** Material supplied **
-- ==== Sys2Proof/Laws/Units.lean ====
section
/-! SUPPORT. The lane reader, the stripes and the tails over a byte space that shows a list of bytes: in range they never
fault and compute what the list functions of Safety.lean say. -/

namespace Sys2Proof.Machine

open Config

/-- The byte space shows these bytes from offset `p` on: they are in range and each reads as listed. -/
structure Shows (S : ByteSpace) (p : Nat) (bs : List U8) : Prop where
  inRange : p + bs.length ≤ S.size
  reads : ∀ i (h : i < bs.length), S.byteAt (p + i) = .ok bs[i]

/-- IN shows DATA from any offset on. -/
theorem shows_input (data : List U8) {p : Nat} (hp : p ≤ data.length) : Shows (.input data) p (data.drop p) where
  inRange := by simp [ByteSpace.size]; omega
  reads i h := by
    have hi : p + i < data.length := by simpa using Nat.add_lt_of_lt_sub' (by simpa using h)
    simp [ByteSpace.byteAt, List.getElem?_eq_getElem hi]

/-- BUF shows the bytes it holds. -/
theorem shows_buf {m : Memory} {bs : List U8} (hm : m.Holds bs) (hl : bs.length ≤ bufCap) : Shows (.buf m) 0 bs where
  inRange := by simpa [ByteSpace.size] using hl
  reads i h := by
    have := hm i h
    rw [List.getElem?_eq_getElem h] at this
    simp [ByteSpace.byteAt, valueOf, this, show i < bufCap by omega]

theorem Shows.drop {S : ByteSpace} {p : Nat} {bs : List U8} (h : Shows S p bs) {k : Nat} (hk : k ≤ bs.length) :
    Shows S (p + k) (bs.drop k) where
  inRange := by have := h.inRange; simp; omega
  reads i hi := by
    have hi' : k + i < bs.length := by simp at hi; omega
    have := h.reads (k + i) hi'
    simpa [Nat.add_assoc] using this

theorem Shows.take {S : ByteSpace} {p : Nat} {bs : List U8} (h : Shows S p bs) (k : Nat) : Shows S p (bs.take k) where
  inRange := by have := h.inRange; simp; omega
  reads i hi := by
    have hi' : i < bs.length := by simp at hi; omega
    simpa using h.reads i hi'

theorem leSum_of_shows {S : ByteSpace} {p n : Nat} {bs : List U8} (h : Shows S p bs) (hn : n ≤ bs.length) :
    leSum S p n = .ok (leNat (bs.take n)) := by
  induction n generalizing p bs with
  | zero => rfl
  | succ n ih =>
    cases bs with
    | nil => simp at hn
    | cons b bs =>
      have hb : S.byteAt p = .ok b := h.reads 0 (by simp)
      have hd : Shows S (p + 1) bs := by simpa using h.drop (k := 1) (by simp)
      simp only [leSum, hb, ih hd (by simpa using hn), bind, Except.bind, List.take_succ_cons, leNat]
      norm_num

/-- In range the lane reader never faults (R64). -/
theorem memRead_of_shows {S : ByteSpace} {p n : Nat} {bs : List U8} (h : Shows S p bs) (hn : n ≤ bs.length) :
    memRead S p n = .ok (leNat (bs.take n)) := by
  rw [memRead, if_pos (by have := h.inRange; omega), leSum_of_shows h hn]

theorem lane32_of_shows {S : ByteSpace} {p : Nat} {bs : List U8} (h : Shows S p bs) (hn : 4 ≤ bs.length) :
    lane32 S p = .ok (laneOf 32 4 bs) := by
  simp only [lane32, memRead_of_shows h hn, bind, Except.bind, laneOf]

theorem lane64_of_shows {S : ByteSpace} {p : Nat} {bs : List U8} (h : Shows S p bs) (hn : 8 ≤ bs.length) :
    lane64 S p = .ok (laneOf 64 8 bs) := by
  simp only [lane64, memRead_of_shows h hn, bind, Except.bind, laneOf]

theorem byte_of_shows {S : ByteSpace} {p : Nat} {b : U8} {bs : List U8} (h : Shows S p (b :: bs)) :
    byte S p = .ok b := by
  simp [byte, memRead_of_shows h (n := 1) (by simp), bind, Except.bind, leNat]

theorem stripe32_of_shows {S : ByteSpace} {p : Nat} {bs : List U8} (v : Quad 32) (h : Shows S p bs)
    (hn : chunk32 ≤ bs.length) : stripe32 S v p = .ok (chunkStripe32 v bs) := by
  have hn : 16 ≤ bs.length := hn
  simp only [stripe32, Nat.add_zero, lane32_of_shows h (show 4 ≤ bs.length by omega),
    lane32_of_shows (h.drop (k := 4) (by omega)) (by simp; omega),
    lane32_of_shows (h.drop (k := 8) (by omega)) (by simp; omega),
    lane32_of_shows (h.drop (k := 12) (by omega)) (by simp; omega), bind, Except.bind, chunkStripe32]

theorem stripe64_of_shows {S : ByteSpace} {p : Nat} {bs : List U8} (v : Quad 64) (h : Shows S p bs)
    (hn : chunk64 ≤ bs.length) : stripe64 S v p = .ok (chunkStripe64 v bs) := by
  have hn : 32 ≤ bs.length := hn
  simp only [stripe64, Nat.add_zero, lane64_of_shows h (show 8 ≤ bs.length by omega),
    lane64_of_shows (h.drop (k := 8) (by omega)) (by simp; omega),
    lane64_of_shows (h.drop (k := 16) (by omega)) (by simp; omega),
    lane64_of_shows (h.drop (k := 24) (by omega)) (by simp; omega), bind, Except.bind, chunkStripe64]

/-- A loop whose body computes `f` on the bytes shown runs `f` over the chunks, and moves the offset past them. -/
theorem passes_of_shows {α : Type} {S : ByteSpace} {size : Nat} {body : α → Nat → Except Fault α}
    {f : α → List U8 → α}
    (hf : ∀ x p bs, Shows S p bs → size ≤ bs.length → body x p = .ok (f x bs))
    (k : Nat) (x : α) {p : Nat} {bs : List U8} (h : Shows S p bs) (hk : size * k ≤ bs.length) :
    passes size body k x p = .ok (overChunks size f k x bs, p + size * k) := by
  induction k generalizing x p bs with
  | zero => rfl
  | succ k ih =>
    rw [Nat.mul_succ] at hk
    simp only [passes, hf x p bs h (by omega), bind, Except.bind,
      ih (f x bs) (h.drop (k := size) (by omega)) (by simp; omega), overChunks]
    congr 2
    rw [Nat.mul_succ]; omega

/-! ## The chunk fold -/

theorem overChunks_add {α : Type} (size : Nat) (f : α → List U8 → α) (j k : Nat) (x : α) (bs : List U8) :
    overChunks size f (j + k) x bs = overChunks size f k (overChunks size f j x bs) (bs.drop (size * j)) := by
  induction j generalizing x bs with
  | zero => simp [overChunks]
  | succ j ih =>
    rw [Nat.succ_add]
    simp only [overChunks, ih, List.drop_drop]
    congr 2
    rw [Nat.mul_succ, Nat.add_comm]

theorem overChunks_append {α : Type} (size : Nat) (f : α → List U8 → α)
    (hf : ∀ x bs cs, size ≤ bs.length → f x (bs ++ cs) = f x bs)
    (k : Nat) (x : α) {bs : List U8} (hk : size * k ≤ bs.length) (cs : List U8) :
    overChunks size f k x (bs ++ cs) = overChunks size f k x bs := by
  induction k generalizing x bs with
  | zero => rfl
  | succ k ih =>
    rw [Nat.mul_succ] at hk
    simp only [overChunks, hf x bs cs (by omega), List.drop_append_of_le_length (show size ≤ bs.length by omega),
      ih (f x bs) (bs := bs.drop size) (by simp; omega)]

theorem laneOf_append (w n : Nat) {bs : List U8} (h : n ≤ bs.length) (cs : List U8) :
    laneOf w n (bs ++ cs) = laneOf w n bs := by
  rw [laneOf, laneOf, List.take_append_of_le_length h]

theorem chunkStripe64_append (v : Quad 64) {bs : List U8} (h : chunk64 ≤ bs.length) (cs : List U8) :
    chunkStripe64 v (bs ++ cs) = chunkStripe64 v bs := by
  have h : 32 ≤ bs.length := h
  simp only [chunkStripe64]
  rw [List.drop_append_of_le_length (by omega), List.drop_append_of_le_length (by omega),
    List.drop_append_of_le_length (by omega), laneOf_append _ _ (by omega), laneOf_append _ _ (by simp; omega),
    laneOf_append _ _ (by simp; omega), laneOf_append _ _ (by simp; omega)]

theorem stripes64Of_append (k : Nat) (v : Quad 64) {bs : List U8} (hk : chunk64 * k ≤ bs.length) (cs : List U8) :
    stripes64Of k v (bs ++ cs) = stripes64Of k v bs :=
  overChunks_append _ _ (fun x _ cs h => chunkStripe64_append x h cs) k v hk cs

theorem stripes64Of_add (j k : Nat) (v : Quad 64) (bs : List U8) :
    stripes64Of (j + k) v bs = stripes64Of k (stripes64Of j v bs) (bs.drop (chunk64 * j)) :=
  overChunks_add _ _ j k v bs

/-! ## The tails -/

/-- The step a byte loop makes on the bytes shown. -/
def onHead {α : Type} (f : α → U8 → α) (x : α) : List U8 → α
  | b :: _ => f x b
  | [] => x

theorem overChunks_onHead {α : Type} (f : α → U8 → α) (x : α) (bs : List U8) :
    overChunks 1 (onHead f) bs.length x bs = bs.foldl f x := by
  induction bs generalizing x with
  | nil => rfl
  | cons b bs ih => simp [overChunks, onHead, ih]

/-- The tail of R137 over bytes shown to its end. -/
theorem tail32_of_shows (h : U32) {S : ByteSpace} {p : Nat} {bs : List U8} (hS : Shows S p bs) :
    tail32 h S p (p + bs.length) = .ok (hashTail32 h bs, p + bs.length) := by
  have e : lane32Bytes = 4 := rfl
  have hq : 4 * (bs.length / 4) ≤ bs.length := Nat.mul_div_le _ _
  have hlanes := passes_of_shows (body := tailLane32 S) (f := fun h c => t4_32 h (laneOf 32 4 c))
    (fun x p bs hb hl => by simp only [tailLane32, lane32_of_shows hb hl, bind, Except.bind])
    (bs.length / 4) h hS hq
  have hbytes := passes_of_shows (body := tailByte32 S) (f := onHead t1_32) (size := 1)
    (fun x p bs hb hl => by
      cases bs with
      | nil => simp at hl
      | cons b bs => simp only [tailByte32, byte_of_shows hb, bind, Except.bind, onHead])
    (bs.drop (4 * (bs.length / 4))).length
    (overChunks 4 (fun h c => t4_32 h (laneOf 32 4 c)) (bs.length / 4) h bs) (hS.drop hq) (by simp)
  rw [overChunks_onHead, List.length_drop] at hbytes
  simp only [tail32, e, Nat.add_sub_cancel_left, hlanes, bind, Except.bind]
  rw [show p + bs.length - (p + 4 * (bs.length / 4)) = bs.length - 4 * (bs.length / 4) by omega, hbytes,
    hashTail32]
  congr 2
  omega

/-- The byte loop of R138 over bytes shown to its end. -/
theorem tailBytes64_of_shows (h : U64) {S : ByteSpace} {p : Nat} {bs : List U8} (hS : Shows S p bs) :
    passes 1 (tailByte64 S) bs.length h p = .ok (bs.foldl t1_64 h, p + bs.length) := by
  rw [passes_of_shows (f := onHead t1_64) (fun x p bs hb hl => ?_) bs.length h hS (by simp), overChunks_onHead,
    Nat.one_mul]
  cases bs with
  | nil => simp at hl
  | cons b bs => simp only [tailByte64, byte_of_shows hb, bind, Except.bind, onHead]

/-- The steps of R138 after the 8-byte ones. -/
theorem tailRest64_of_shows (h : U64) {S : ByteSpace} {p : Nat} {bs : List U8} (hS : Shows S p bs)
    (hl : bs.length < 8) :
    (do
      let (h, q) ← passes 4 (tailHalf64 S) (if p + 4 ≤ p + bs.length then 1 else 0) h p
      passes 1 (tailByte64 S) (p + bs.length - q) h q) = .ok (hashRest64 h bs, p + bs.length) := by
  by_cases h4 : bs.length < 4
  · have hb := tailBytes64_of_shows h hS
    rw [if_neg (by omega)]
    simp only [passes, bind, Except.bind, Nat.add_sub_cancel_left, hb, hashRest64, if_pos h4]
  · have hS' := hS.drop (k := 4) (by omega)
    have hb := tailBytes64_of_shows (t4_64 h (laneOf 32 4 bs)) hS'
    rw [if_pos (by omega)]
    simp only [passes, tailHalf64, lane32_of_shows hS (show 4 ≤ bs.length by omega), bind, Except.bind]
    rw [List.length_drop] at hb
    rw [show p + bs.length - (p + 4) = bs.length - 4 by omega, hb, hashRest64, if_neg h4]
    congr 2
    omega

/-- The tail of R138 over bytes shown to its end. -/
theorem tail64_of_shows (h : U64) {S : ByteSpace} {p : Nat} {bs : List U8} (hS : Shows S p bs) :
    tail64 h S p (p + bs.length) = .ok (hashTail64 h bs, p + bs.length) := by
  have hq : 8 * (bs.length / 8) ≤ bs.length := Nat.mul_div_le _ _
  have hlanes := passes_of_shows (body := tailLane64 S) (f := fun h c => t8_64 h (laneOf 64 8 c))
    (fun x p bs hb hl => by simp only [tailLane64, lane64_of_shows hb hl, bind, Except.bind])
    (bs.length / 8) h hS hq
  have hrest := tailRest64_of_shows (overChunks 8 (fun h c => t8_64 h (laneOf 64 8 c)) (bs.length / 8) h bs)
    (hS.drop hq) (by simp; omega)
  have hend : p + 8 * (bs.length / 8) + (bs.drop (8 * (bs.length / 8))).length = p + bs.length := by simp; omega
  rw [hend] at hrest
  simp only [tail64, show lane64Bytes = 8 from rfl, show lane32Bytes = 4 from rfl, Nat.add_sub_cancel_left]
  rw [hlanes]
  exact hrest

end Sys2Proof.Machine
end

** Problem to solve **
Word for word, repeat the line holding "rw [hlanes]" and all lines after it through the end of the entries above.

** Exercise answer **
  rw [hlanes]
  exact hrest

end Sys2Proof.Machine
end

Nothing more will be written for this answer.